Data items
════════════════════
/-- Drives and store commands (R400 to R407, Tables 13-9 and 13-14): how a drive changes state, what a completed drive command does
to its object and its store command, a multicast segment, and the end of a DELETE. -/
def Obligations.DrivesRunStoreCommands : Prop :=
  ∀ s : State,
    (∀ d : Nat, d < 2 →
      let kept := fun (t : State) => (∀ i, i ≠ d → t.drive i = s.drive i) ∧ t.dma.ring = s.dma.ring ∧ t.dma.ddr = s.dma.ddr ∧ Mail { s with dma := t.dma } t
      let failed := fun (t : State) => (t.drive d).st = .failed ∧ (∀ o ∈ t.dma.objs, o.drive = d → o.st = .lost) ∧
        (∀ o ∈ s.dma.objs, o.drive ≠ d → o ∈ t.dma.objs) ∧ kept t
      ((s.drive d).st = .absent → Answers (.driveLinkUp d) s fun t => t.drive d = { s.drive d with st := .init, link := true, initAt := s.now } ∧
        t.dma.objs = s.dma.objs ∧ kept t) ∧
      ((s.drive d).st ≠ .absent → Answers (.driveLinkUp d) s fun t => t = updDrive d (fun x => { x with link := true }) s) ∧
      (∀ n : Nat, (s.drive d).st = .init → s.stopped storeUnit = false → Answers (.driveInitDone d n) s fun t => (t.drive d).st = .ready ∧
        (t.drive d).extents = n ∧ (t.drive d).media = (s.drive d).media ∧ (∀ o ∈ s.dma.objs, o.drive ≠ d → o ∈ t.dma.objs) ∧
        t.dma.objs.length = (s.dma.objs.filter fun o => o.drive != d).length + (s.drive d).media.length ∧ t.dma.jobs = s.dma.jobs ∧ kept t) ∧
      ((s.drive d).st = .init → (s.drive d).initAt + 10000000000 ≤ s.now → Answers (.driveInitTimeout d) s failed) ∧
      ((s.drive d).st = .init → s.now < (s.drive d).initAt + 10000000000 → Answers (.driveInitTimeout d) s fun t => t = s) ∧
      ((s.drive d).st = .ready ∨ (s.drive d).st = .init → (Answers (.driveLinkDown d) s fun t => failed t ∧ (t.drive d).link = false) ∧
        Answers (.driveFatalStatus d) s failed) ∧
      ((s.drive d).st = .absent → Answers (.driveLinkDown d) s fun t => t = updDrive d (fun x => { x with link := false }) s) ∧
      (∀ op : Nat, (s.drive d).st = .ready →
        ((s.drive d).timeouts = [] → Answers (.nvmeTimeout d op) s fun t => t.drive d = { s.drive d with timeouts := [s.now] } ∧
          t.com Prm.storeResets d = satAdd Prm.storeResets.width (s.com Prm.storeResets d).toNat 1 ∧ t.dma.objs = s.dma.objs ∧
          t.dma.jobs = s.dma.jobs ∧ kept t) ∧
        (∀ x ∈ (s.drive d).timeouts, s.now < x + 60000000000 → Answers (.nvmeTimeout d op) s failed))) ∧
    (∀ (d cid : Nat) (host : List Byte) (j : StoreJob) (o : Obj), d < 2 → s.storeJob? cid = some j → s.obj? j.key = some o → o.drive = d → s.driveReady d = true →
      let kept := fun (t : State) => (∀ k, k ≠ j.key → t.obj? k = s.obj? k) ∧ (∀ c, c ≠ cid → t.storeJob? c = s.storeJob? c) ∧
        t.dma.ring = s.dma.ring ∧ t.dma.ddr = s.dma.ddr ∧ Mail { s with dma := t.dma } t
      (∀ a len : Nat, ∀ rest : List (Nat × Nat), j.op = .write → j.segs = (a, len) :: rest →
        ((s.dma.jobs.find? fun x => x.key == j.key && x.op == .write).map (·.cid)) = some cid → Answers (.nvmeCompletion d cid host) s fun t =>
          t.obj? j.key = some { o with data := o.data ++ bytesAt host 0 len } ∧
          t.storeJob? cid = (if rest = [] then none else some { j with segs := rest, done := j.done + len }) ∧
          t.com Prm.storeWriteBytes d = satAdd Prm.storeWriteBytes.width (s.com Prm.storeWriteBytes d).toNat len ∧ kept t) ∧
      (∀ k : Nat, j.op = .read → k = min (s.parN Prm.storeReadKib 0 * 1024) (j.len - j.done) → Answers (.nvmeCompletion d cid host) s fun t =>
        t.dma.hostOut = s.dma.hostOut ++ [((j.host + j.done) % 2 ^ 64, bytesAt o.data (j.off + j.done) k)] ∧
        t.storeJob? cid = (if j.len ≤ j.done + k then none else some { j with done := j.done + k }) ∧ t.dma.objs = s.dma.objs ∧ kept t) ∧
      (∀ k : Nat, j.splice = true → k = min (s.parN Prm.storeReadKib 0 * 1024) (j.len - j.fetched) → Answers (.nvmeCompletion d cid host) s fun t =>
        t.storeJob? cid = some { j with fetched := j.fetched + k } ∧ t.dma.objs = s.dma.objs ∧ t.dma.hostOut = s.dma.hostOut ∧ kept t) ∧
      (j.op = .seal_ → (s.dma.jobs.any fun x => x.key == j.key && x.op == .write) = false → s.ingestWaits o = false → o.data ≠ [] →
        Answers (.nvmeCompletion d cid host) s fun t => t.obj? j.key = some { o with st := .sealed, sealedAt := s.tbNs 2 + 1 } ∧
          t.storeJob? cid = none ∧ (t.drive d).media = (s.drive d).media ++ [{ o with st := .sealed, sealedAt := s.tbNs 2 + 1 }] ∧
          (∀ b ∈ t.dma.bind, b.key ≠ j.key) ∧ kept t) ∧
      (j.op = .delete → Answers (.nvmeCompletion d cid host) s fun t => t.storeJob? cid = some { j with flushed := true } ∧
        (∀ m ∈ (t.drive d).media, m.key ≠ j.key) ∧ t.dma.objs = s.dma.objs ∧ kept t) ∧
      (∀ p size : Nat, j.op = .spliceMcast → size = min j.mss (j.len - j.done) → s.par Prm.pktEnable 0 ≠ 0 → s.stopped packetPath = false →
        j.done + size ≤ j.fetched → j.rate = 0 →
        let body := splicePacket false j.template (bytesAt o.data (j.off + j.done) size) j.pkts j.done (decide (j.len ≤ j.done + size))
        s.poolFor (s.parN Prm.poolHeadroom 0 + body.length) = some p → body ≠ [] →
        (s.mayTake 9 p = true → s.pkt.wb.length < waybills → Answers (.spliceSegment cid) s fun t =>
          (∃ h, (s.wb h).used = false ∧ (t.wb h).used = true ∧ (t.wb h).owner = 10 ∧ (t.wb h).group = some j.dest ∧ (t.wb h).data = body ∧
            (t.wb h).srcType = 4 ∧ (t.wb h).mark = j.mark ∧ ∀ k, k ≠ h → t.wb k = s.wb k) ∧
          t.storeJob? cid = (if j.len ≤ j.done + size then none
            else some { j with done := j.done + size, pkts := j.pkts + 1, sentBytes := j.sentBytes + body.length }) ∧
          t.dma.objs = s.dma.objs ∧ Mail { s with dma := t.dma, pkt := t.pkt, free := t.free } t) ∧
        (s.mayTake 9 p = false → Answers (.spliceSegment cid) s fun t => t.dma = s.dma ∧ t.pkt = s.pkt ∧
          t.com Prm.storeBufWait 0 = satAdd Prm.storeBufWait.width (s.com Prm.storeBufWait 0).toNat 1))) ∧
    (∀ (cid : Nat) (j : StoreJob), s.storeJob? cid = some j → j.op = .delete →
      (j.flushed = true → s.readers j.key = 0 → Answers (.deleteFinish cid) s fun t => t.obj? j.key = none ∧ t.storeJob? cid = none ∧
        (∀ k, k ≠ j.key → t.obj? k = s.obj? k) ∧ (∀ c, c ≠ cid → t.storeJob? c = s.storeJob? c) ∧ t.dma.drive = s.dma.drive ∧
        Mail { s with dma := t.dma } t) ∧
      (j.flushed = false ∨ 0 < s.readers j.key → Answers (.deleteFinish cid) s fun t => t = s))

/-- The Ethernet ports (R412 to R414, R416, R418): which frames a port takes in and how it counts the rest, what a frame that leaves
the transmit FIFO does, the link state, and LLDP. MACsec is off at the port. -/
def Obligations.EthernetPortsMoveFrames : Prop :=
  ∀ (s : State) (n : Nat), n < 4 → (s.macsec n).cipher = 0 →
    let p := s.port n
    let kept := fun (t : State) => (∀ i, i ≠ n → t.port i = s.port i) ∧ Mail { s with eth := t.eth } t
    let counts := fun (l : List (Nat × Nat)) (t : State) => ∀ i, (t.port n).stats.get i = (match l.find? fun x => x.1 == i with
      | some x => satAdd 64 (p.stats.get i) x.2
      | none => p.stats.get i)
    (s.ethLink n = 1 →
      (∀ (d : List Byte), s.par Prm.ethEnable n ≠ 0 →
        (∀ b : Bool, Answers (.ethFrameRx n d false b) s fun t => counts [(5, 1)] t ∧ kept t) ∧
        (∀ b : Bool, d.length < 60 → Answers (.ethFrameRx n d true b) s fun t => counts [(6, 1)] t ∧ kept t) ∧
        (60 ≤ d.length →
          (∀ b : Bool, s.parN Prm.ethMaxFrame n < d.length + 4 → Answers (.ethFrameRx n d true b) s fun t => counts [(7, 1)] t ∧ kept t) ∧
          (d.length + 4 ≤ s.parN Prm.ethMaxFrame n →
            (∀ b : Bool, beAt d 12 2 = 0x8808 → Answers (.ethFrameRx n d true b) s fun t => counts [(8, 1)] t ∧ kept t) ∧
            (∀ b : Bool, beAt d 12 2 ≠ 0x8808 → s.par Prm.ethFilter n = 1 → castOf d = 0 → beAt d 0 6 ≠ s.parN Prm.ethMacAddr n →
              Answers (.ethFrameRx n d true b) s fun t => counts [(9, 1)] t ∧ kept t) ∧
            (beAt d 12 2 ≠ 0x8808 → beAt d 12 2 ≠ 0x88E5 → s.par Prm.ethFilter n ≠ 1 ∨ castOf d ≠ 0 ∨ beAt d 0 6 = s.parN Prm.ethMacAddr n →
              (Answers (.ethFrameRx n d true true) s fun t => counts [(10, 1)] t ∧ kept t) ∧
              (∀ q a : Nat, s.par Prm.ethLpiMode n ≠ 1 → ptpKind d = none → s.par Prm.pktEnable 0 ≠ 0 → s.stopped packetPath = false →
                d.length ≤ 65535 → s.poolFor (s.parN Prm.poolHeadroom 0 + d.length) = some a → s.mayTake (4 + n) a = true →
                s.pkt.wb.length < waybills → s.pkt.tcam = [] → (∀ c, c < 3 → s.parN Prm.pktMissAction c = 2 + 4 * q) → 16384 ≤ q → q < 16896 →
                s.parN Prm.pktCsumCheck 0 ≠ 2 → (parsePacket d (s.parN Prm.pktVxlanPort 0)).conflict = false →
                s.parN Prm.tollPolicer q = 0xFFFF → (s.tq q).depth + s.counted q d.length ≤ s.parN Prm.tollQmaxBytes q →
                Answers (.ethFrameRx n d true false) s fun t =>
                  counts [(0, d.length + 4), (1, 1), (2 + castOf d, 1), (11 + sizeBin (d.length + 4), 1)] t ∧
                  (∃ h, (s.wb h).used = false ∧ (t.tq q).pkts = (s.tq q).pkts ++ [{ handle := h, len := s.counted q (t.wb h).length, at_ := s.now }] ∧
                    (t.wb h).srcType = 2 ∧ (t.wb h).srcInst = n ∧ (t.wb h).whole = d.length ∧ (t.wb h).data = d.take (t.wb h).length ∧
                    (t.wb h).version = s.pkt.version ∧ (t.wb h).tcamHit = false ∧ ∀ k, k ≠ h → t.wb k = s.wb k) ∧
                  (∀ k, k ≠ q → (t.tq k).pkts = (s.tq k).pkts) ∧
                  Mail { s with eth := t.eth, pkt := t.pkt, toll := t.toll, free := t.free } t))))) ∧
      (∀ (h q : Nat) (rest : List (Nat × Nat)), p.lpi = false → p.readyAt ≤ s.now → (s.sched (67 + n)).out = (h, q) :: rest → (s.wb h).used = true →
        (s.wb h).ring = none → s.ptpEvent n (s.wb h).data = false → Answers (.ethFrameTxStart n) s fun t =>
          (t.port n).sent = p.sent ++ [wireFrame (s.wb h).data] ∧ (t.port n).idleAt = s.now ∧ (t.port n).tw = p.tw ∧
          counts [(18, (wireFrame (s.wb h).data).length), (19, 1), (20 + castOf (s.wb h).data, 1)] t ∧
          (t.sched (67 + n)).out = rest ∧ (t.wb h).used = false ∧ (∀ k, k ≠ h → t.wb k = s.wb k) ∧ t.toll.q = s.toll.q ∧
          Mail { s with eth := t.eth, pkt := t.pkt, toll := t.toll } t) ∧
      (s.par Prm.ethLpiMode n = 1 → p.lldpAt = 0 ∨ p.lldpAt + s.parN Prm.ethLldpIntervalS n * 1000000000 ≤ s.now + 1 → Answers (.lldpTx n) s fun t =>
        (t.port n).sent = p.sent ++ [wireFrame (s.lldpdu n)] ∧ (t.port n).lldpAt = s.now + 1 ∧ (t.port n).lldp = p.lldp ∧ kept t)) ∧
    ((s.lane (16 + n)).st = .up → (Answers (.ethLinkChange n 0) s fun t => (t.port n).fault = 0 ∧ (t.port n).link = 1 ∧
        (t.port n).stats = p.stats ∧ t.toll = s.toll ∧ t.pkt = s.pkt ∧ kept t) ∧
      (∀ fault : Nat, fault = 2 ∨ fault = 3 → p.fault = 0 → (s.sched (67 + n)).out = [] → Answers (.ethLinkChange n fault) s fun t =>
        (t.port n).fault = fault ∧ (t.port n).link = fault ∧ counts [(26 + fault, 1)] t ∧ (∀ i, t.sched i = s.sched i) ∧ t.toll.q = s.toll.q ∧ t.pkt = s.pkt ∧
        Mail { s with eth := t.eth, toll := t.toll } t)) ∧
    (∀ x : Nat × Nat, (s.lane (16 + n)).st ≠ .up → (s.sched (67 + n)).out = [x] → (s.wb x.1).used = true → (s.wb x.1).ring = none →
      Answers (.ethLinkChange n p.fault) s fun t => p.fault = 0 ∨ p.fault = 2 ∨ p.fault = 3 →
        (t.sched (67 + n)).out = [] ∧ (t.wb x.1).used = false ∧ (t.port n).stats.get 23 = satAdd 64 (p.stats.get 23) 1 ∧ (t.port n).link = 0) ∧
    (∀ v : Lldp, p.lldp = some v → v.until_ ≤ s.now → Answers (.lldpTtlExpiry n) s fun t => (t.port n).lldp = none ∧
      (s.par Prm.ethLpiMode n = 1 → (t.port n).tw = 0) ∧ (t.port n).stats = p.stats ∧ (t.port n).sent = p.sent ∧ kept t)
════════════════════
Work task: All lines above from the one with "(j.op = .delete" to the one with "(∀ (cid : Nat)", inclusive, should be copied exactly, and no other lines.

Exercise answer:
      (j.op = .delete → Answers (.nvmeCompletion d cid host) s fun t => t.storeJob? cid = some { j with flushed := true } ∧
        (∀ m ∈ (t.drive d).media, m.key ≠ j.key) ∧ t.dma.objs = s.dma.objs ∧ kept t) ∧
      (∀ p size : Nat, j.op = .spliceMcast → size = min j.mss (j.len - j.done) → s.par Prm.pktEnable 0 ≠ 0 → s.stopped packetPath = false →
        j.done + size ≤ j.fetched → j.rate = 0 →
        let body := splicePacket false j.template (bytesAt o.data (j.off + j.done) size) j.pkts j.done (decide (j.len ≤ j.done + size))
        s.poolFor (s.parN Prm.poolHeadroom 0 + body.length) = some p → body ≠ [] →
        (s.mayTake 9 p = true → s.pkt.wb.length < waybills → Answers (.spliceSegment cid) s fun t =>
          (∃ h, (s.wb h).used = false ∧ (t.wb h).used = true ∧ (t.wb h).owner = 10 ∧ (t.wb h).group = some j.dest ∧ (t.wb h).data = body ∧
            (t.wb h).srcType = 4 ∧ (t.wb h).mark = j.mark ∧ ∀ k, k ≠ h → t.wb k = s.wb k) ∧
          t.storeJob? cid = (if j.len ≤ j.done + size then none
            else some { j with done := j.done + size, pkts := j.pkts + 1, sentBytes := j.sentBytes + body.length }) ∧
          t.dma.objs = s.dma.objs ∧ Mail { s with dma := t.dma, pkt := t.pkt, free := t.free } t) ∧
        (s.mayTake 9 p = false → Answers (.spliceSegment cid) s fun t => t.dma = s.dma ∧ t.pkt = s.pkt ∧
          t.com Prm.storeBufWait 0 = satAdd Prm.storeBufWait.width (s.com Prm.storeBufWait 0).toNat 1))) ∧
    (∀ (cid : Nat) (j : StoreJob), s.storeJob? cid = some j → j.op = .delete →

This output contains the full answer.